[<prev] [next>] [<thread-prev] [thread-next>] [day] [month] [year] [list]
Message-ID: <20250408142425.95437-3-ericwouds@gmail.com>
Date: Tue, 8 Apr 2025 16:24:25 +0200
From: Eric Woudstra <ericwouds@...il.com>
To: Michal Ostrowski <mostrows@...thlink.net>,
Andrew Lunn <andrew+netdev@...n.ch>,
"David S. Miller" <davem@...emloft.net>,
Eric Dumazet <edumazet@...gle.com>,
Jakub Kicinski <kuba@...nel.org>,
Paolo Abeni <pabeni@...hat.com>,
Pablo Neira Ayuso <pablo@...filter.org>,
Jozsef Kadlecsik <kadlec@...filter.org>,
Simon Horman <horms@...nel.org>,
Nikolay Aleksandrov <razor@...ckwall.org>
Cc: netdev@...r.kernel.org,
netfilter-devel@...r.kernel.org,
linux-hardening@...r.kernel.org,
Eric Woudstra <ericwouds@...il.com>
Subject: [PATCH v11 nf-next 2/2] netfilter: nf_flow_table_offload: Add nf_flow_encap_push() for xmit direct
Loosely based on wenxu's patches:
"nf_flow_table_offload: offload the vlan/PPPoE encap in the flowtable".
Fixed double vlan and pppoe packets, almost entirely rewriting the patch.
When there is no extra vlan-device or pppoe-device added to the fastpath,
it may still be possible that the other tuple has encaps.
This is the case when there is only a bridge in the forward-fastpath,
without a vlan-device. When the bridge is tagging at ingress and keeping
at egress, the other tuple will have an encap.
It will be also be the case in the future bridge-fastpath.
In these cases it is necessary to push these encaps.
This patch adds nf_flow_encap_push() and alters nf_flow_queue_xmit()
to call it, only when (tuple.out.ifidx == tuple.out.hw_ifidx).
Signed-off-by: Eric Woudstra <ericwouds@...il.com>
---
net/netfilter/nf_flow_table_ip.c | 97 +++++++++++++++++++++++++++++++-
1 file changed, 95 insertions(+), 2 deletions(-)
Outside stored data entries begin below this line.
/-- A cell of kind `kind` converted to the destination's format (R122, R123, R296). -/
def moutCode (m : MOp) (kind : Nat) (x : Word) : Nat :=
  let f := tileFmt m.fmt
  if kind = 14 then
    if fmtIsInt f then convertIntToInt x.toInt f m.rm else convertF (valOfInt x.toInt) f m.rm 0
  else convert .f64 f x.toNat m.rm 0

/-- The cell that destination element (x, y) takes, as read. -/
def moutCell (m : MOp) (x y : Nat) : Word :=
  tabGet zeroAt m.cells (if m.t then y * 64 + x else x * 64 + y)

/-- Row `x` of a MOUT's destination lands (R296). -/
def moutRowAt (s : State) (g op x : Nat) : State :=
  match mopOf s g op with
  | none => s
  | some m =>
    let kind := dFmt (dirEntry (coreOf s g) m.tile)
    let w := elemWidth m.fmt
    let row := lane64.foldl (fun a y => a + moutCode m kind (moutCell m x y) % 2 ^ w * 2 ^ (w * y)) 0
    let bytes := leBytes (rowBytes m.fmt) row
    let ws := (List.range bytes.length).map (fun i => (moutOff m x + i, bytes.getD i 0))
    writeSlice s g ws (ctxTag s g) true (some m.entry) (cnow s g)

/-! ### Landings at Lr (R279, R283, R294 to R296) -/

/-- TIMING 15 of an operation whose landing is due at `t` (R357, R377, R449). -/
def opTiming (s : State) (g : Nat) (m : MOp) (t : Nat) : FaultRec :=
  let o := (coreOf s g).pass.m
  opFault m 0x04 15 0 (BitVec.ofNat 64 ((m.c - o) % 2 ^ 28 + (t - o) % 2 ^ 28 * 2 ^ 28))

/-- The directory entry of a multiply's tile (R283). -/
def multiplyEntry (c : Core) (m : MOp) : Word :=
  let n := List.range (mmSubs m.fmt)
  let rows := n.foldl (fun a j => max a (let r := declRegion m 0 j; if m.mat then r.2 else r.1)) 0
  let cols := n.foldl (fun a j => max a (let r := declRegion m 1 j; if m.t then r.1 else r.2)) 0
  let old := dirEntry c m.tile
  mkDir true (resultFmt m.fmt) (m.chk && dMst old) (if m.z then rows else max rows (dRows old))
    (if m.z then cols else max cols (dCols old)) 0

/-- The operations that continue the running sum of a tile with entry `w` take it, and the margins of it unless this one's check gives them
(R84, R286, R383). -/
def passSum (m : MOp) (w : Word) (sum : Tab Word) (x : MOp) : MOp :=
  if x.chained = some m.id then
    let sum := filledCells w sum
    let x := { x with cells := sum }
    if x.chk && !(m.chk && mmInt m.fmt == mmInt x.fmt) then
      let k := cellMargins (resultFmt x.fmt) sum
      { x with margs := k, mu := absMargins k }
    else x
  else x

/-- The margins and companions this operation's check gives to those that continue its sum. -/
def passMargins (m : MOp) (k mu : Margins) (x : MOp) : MOp :=
  if x.chained = some m.id && mmInt m.fmt == mmInt x.fmt then { x with margs := k, mu := mu } else x

/-- A member's completion adds, once for one MMAG (R292, R365). -/
def completionAdds (s : State) (g : Nat) (m : MOp) : State :=
  match m.bar, m.gang with
  | some off, some (_, _, st) =>
    if (coreOf s g).pass.added.contains st then s
    else
      let s := m.members.foldl (fun s x =>
        postSub s (clkOf s x.1) (cnow s g + intraCores s g x.1) 11 (g % 512) none
          (.instr (.gangCompletionAdd g x.1 off))) s
      modCore s g (fun c => { c with pass := { c.pass with added := c.pass.added ++ [st] } })
  | _, _ => s

/-- The value MLOAD gives a cell from an element code (R295). -/
def mloadCell (fmt x : Nat) : Word :=
  let f := tileFmt fmt
  if fmtIsInt f then BitVec.ofInt 64 (intVal f x) else BitVec.ofNat 64 (convertF (arrayVal f x) .f64 0 0)

/-- The tile an MLOAD, MMARG or MCHK.sp reads. -/
def readGrid (m : MOp) : Grid := lineGrid m.fmt m.aLines 0 m.nrow m.ncol

/-- MLOAD's cells. -/
def mloadCells (m : MOp) : Tab Word :=
  let t := readGrid m
  (List.range 4096).filterMap (fun i =>
    let x := if m.t then i % 64 else i / 64
    let y := if m.t then i / 64 else i % 64
    let v := if x < t.rows ∧ y < t.cols then mloadCell m.fmt (t.code x y) else 0
    if v = 0 then none else some (i, v))

/-- A margin of an accumulator converted to a destination's margin format (R157, R296). -/
def moutMargin (kind dst x : Nat) : Nat :=
  if marginKind dst = 0 then convertF (marginVal (marginKind kind) x) .f32 0 0
  else if kind = 14 then x % 2 ^ 32
  else
    match valOf .f64 x with
    | .nan => 0
    | .inf neg => wrapInt 32 (if neg then -(2 ^ 63) else 2 ^ 63 - 1)
    | .fin neg num den e =>
      let n : Int := roundMag num den e 0 0
      wrapInt 32 (sat (if neg then -n else n) (-(2 ^ 63)) (2 ^ 63 - 1))

/-- MOUT's tile as read, of kind `kind`. -/
def moutGrid (m : MOp) (kind : Nat) : Grid :=
  ⟨kind, lane64.map (fun i => lane64.map (fun n => (tabGet zeroAt m.cells (i * 64 + n)).toNat)), m.nrow, m.ncol⟩
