/-- The landing Λ of `n` pieces from departure `d` at pace `p`. -/
def landingOf (s : State) (g home : Nat) (r : Word) (get : Bool) (d n p : Nat) : Nat :=
  let last := (n - 1) * p
  if isStack home then d + 2 * rtLout r + stackBound s home (sizeClass n)
  else d + outOf g home r + (if get then backOf g home r else 0) + last

/-- Cycle of the local side of piece `k`, and of its far side at a slice, or of a stack's read. -/
def localCyc (home lout lback land : Nat) (get : Bool) (d n p k : Nat) : Nat :=
  if get then (if isStack home then land - (n - 1) * p + k * p else d + lout + lback + k * p) else d + k * p
def farCyc (home lout land : Nat) (d n p k : Nat) : Nat :=
  if isStack home then land - (n - 1) * p + k * p - lout else d + lout + k * p

/-- A piece's use of a port of the core's slice that is taken: subclass and bank. In a recovery run a landing waits
instead (R371). -/
def portClash (s : State) (g off cyc : Nat) (rd : Bool) : Option (Nat × Nat) :=
  let fs := if rd then readPortFaults s g [off / 64] cyc false
    else (writePortFaults s g [off] cyc).filter (fun r => r.sub ≠ 8 && !(r.sub = 4 && (coreOf s g).recovery))
  fs.head?.map (fun r => (r.sub, r.detail.toNat))

/-- The port of a piece is taken. -/
def takePort (s : State) (g off cyc : Nat) (rd : Bool) : State :=
  if rd then reserve s g 0 (bankOf off) (off / 64) cyc else reserve s g 7 (bankOf off) (off / 64) cyc

/-- The uses of the core's own ports by piece `k`: offset, cycle, whether it reads. An own-slice transfer has two; the
footer of a CPYT, at offsets from 2^21, has none. -/
def portUses (g : Nat) (x : Xfer) (d k : Nat) : List (Nat × Nat × Bool) :=
  let p := x.pieces.getD k (0, 0, 0, 0)
  let home := homeOf p.2.2.1
  let n := x.pieces.length
  ((p.1, localCyc home x.lout x.lback x.land (!x.put) d n x.pace k, x.put) ::
    (if home = g then [(p.2.2.1 % 2 ^ 30, farCyc home x.lout x.land d n x.pace k, !x.put)] else [])).filter
      (fun u => decide (u.1 < 2 ^ 21))

/-- Takes the ports of pieces `ks`, up to the first conflict: the piece, its cycle, subclass and bank. -/
def takePorts (g : Nat) (x : Xfer) (d : Nat) : List Nat → State → State × Option (Nat × Nat × Nat × Nat)
  | [], s => (s, none)
  | k :: ks, s =>
    let us := portUses g x d k
    match us.findSome? (fun u => (portClash s g u.1 u.2.1 u.2.2).map (fun c => (k, u.2.1, c.1, c.2))) with
    | some c => (s, some c)
    | none => takePorts g x d ks (us.foldl (fun s u => takePort s g u.1 u.2.1 u.2.2) s)

/-- BANK at issue: the first piece's local side meets a taken port in the issue cycle itself. -/
def firstPortFaults (s : State) (g : Nat) (x : Xfer) (d : Nat) : List FaultRec :=
  match x.pieces, portUses g x d 0 with
  | p :: _, u :: _ =>
    if u.2.1 = cnow s g then
      match portClash s g u.1 u.2.1 u.2.2 with
      | some c => [pieceFault s 0x09 c.1 p.2.1 0 (extentOf (x.pieces.map (·.2.2.2)) 0) (BitVec.ofNat 64 c.2)]
      | none => []
    else []
  | _, _ => []

/-- The request of piece `k` of a get departs for a stack at `dep`, to be read there at `t`: once departed it is answered
whether the partition is frozen or not (R104). -/
def postAsk (s : State) (g : Nat) (own : Option Src) (op k dep t : Nat) : State :=
  postAt s g dep 25 own (.stackAsk op k (t - dep))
diff --git a/net/netfilter/nf_flow_table_ip.c b/net/netfilter/nf_flow_table_ip.c
index 8cd4cf7ae211..64a12b9668e7 100644
--- a/net/netfilter/nf_flow_table_ip.c
+++ b/net/netfilter/nf_flow_table_ip.c
@@ -306,6 +306,92 @@ static bool nf_flow_skb_encap_protocol(struct sk_buff *skb, __be16 proto,
return false;
}
+static int nf_flow_vlan_inner_push(struct sk_buff *skb, __be16 proto, u16 id)
+{
+ struct vlan_hdr *vhdr;
+
+ if (skb_cow_head(skb, VLAN_HLEN))
+ return -1;
+
+ __skb_push(skb, VLAN_HLEN);
+ skb_reset_network_header(skb);
+
+ vhdr = (struct vlan_hdr *)(skb->data);
+ vhdr->h_vlan_TCI = htons(id);
+ vhdr->h_vlan_encapsulated_proto = skb->protocol;
+ skb->protocol = proto;
+
+ return 0;
+}
+
+static int nf_flow_ppoe_push(struct sk_buff *skb, u16 id)
+{
+ struct ppp_hdr {
+ struct pppoe_hdr hdr;
+ __be16 proto;
+ } *ph;
+ int data_len = skb->len + 2;
+ __be16 proto;
+
+ if (skb_cow_head(skb, PPPOE_SES_HLEN))
+ return -1;
+
+ if (skb->protocol == htons(ETH_P_IP))
+ proto = htons(PPP_IP);
+ else if (skb->protocol == htons(ETH_P_IPV6))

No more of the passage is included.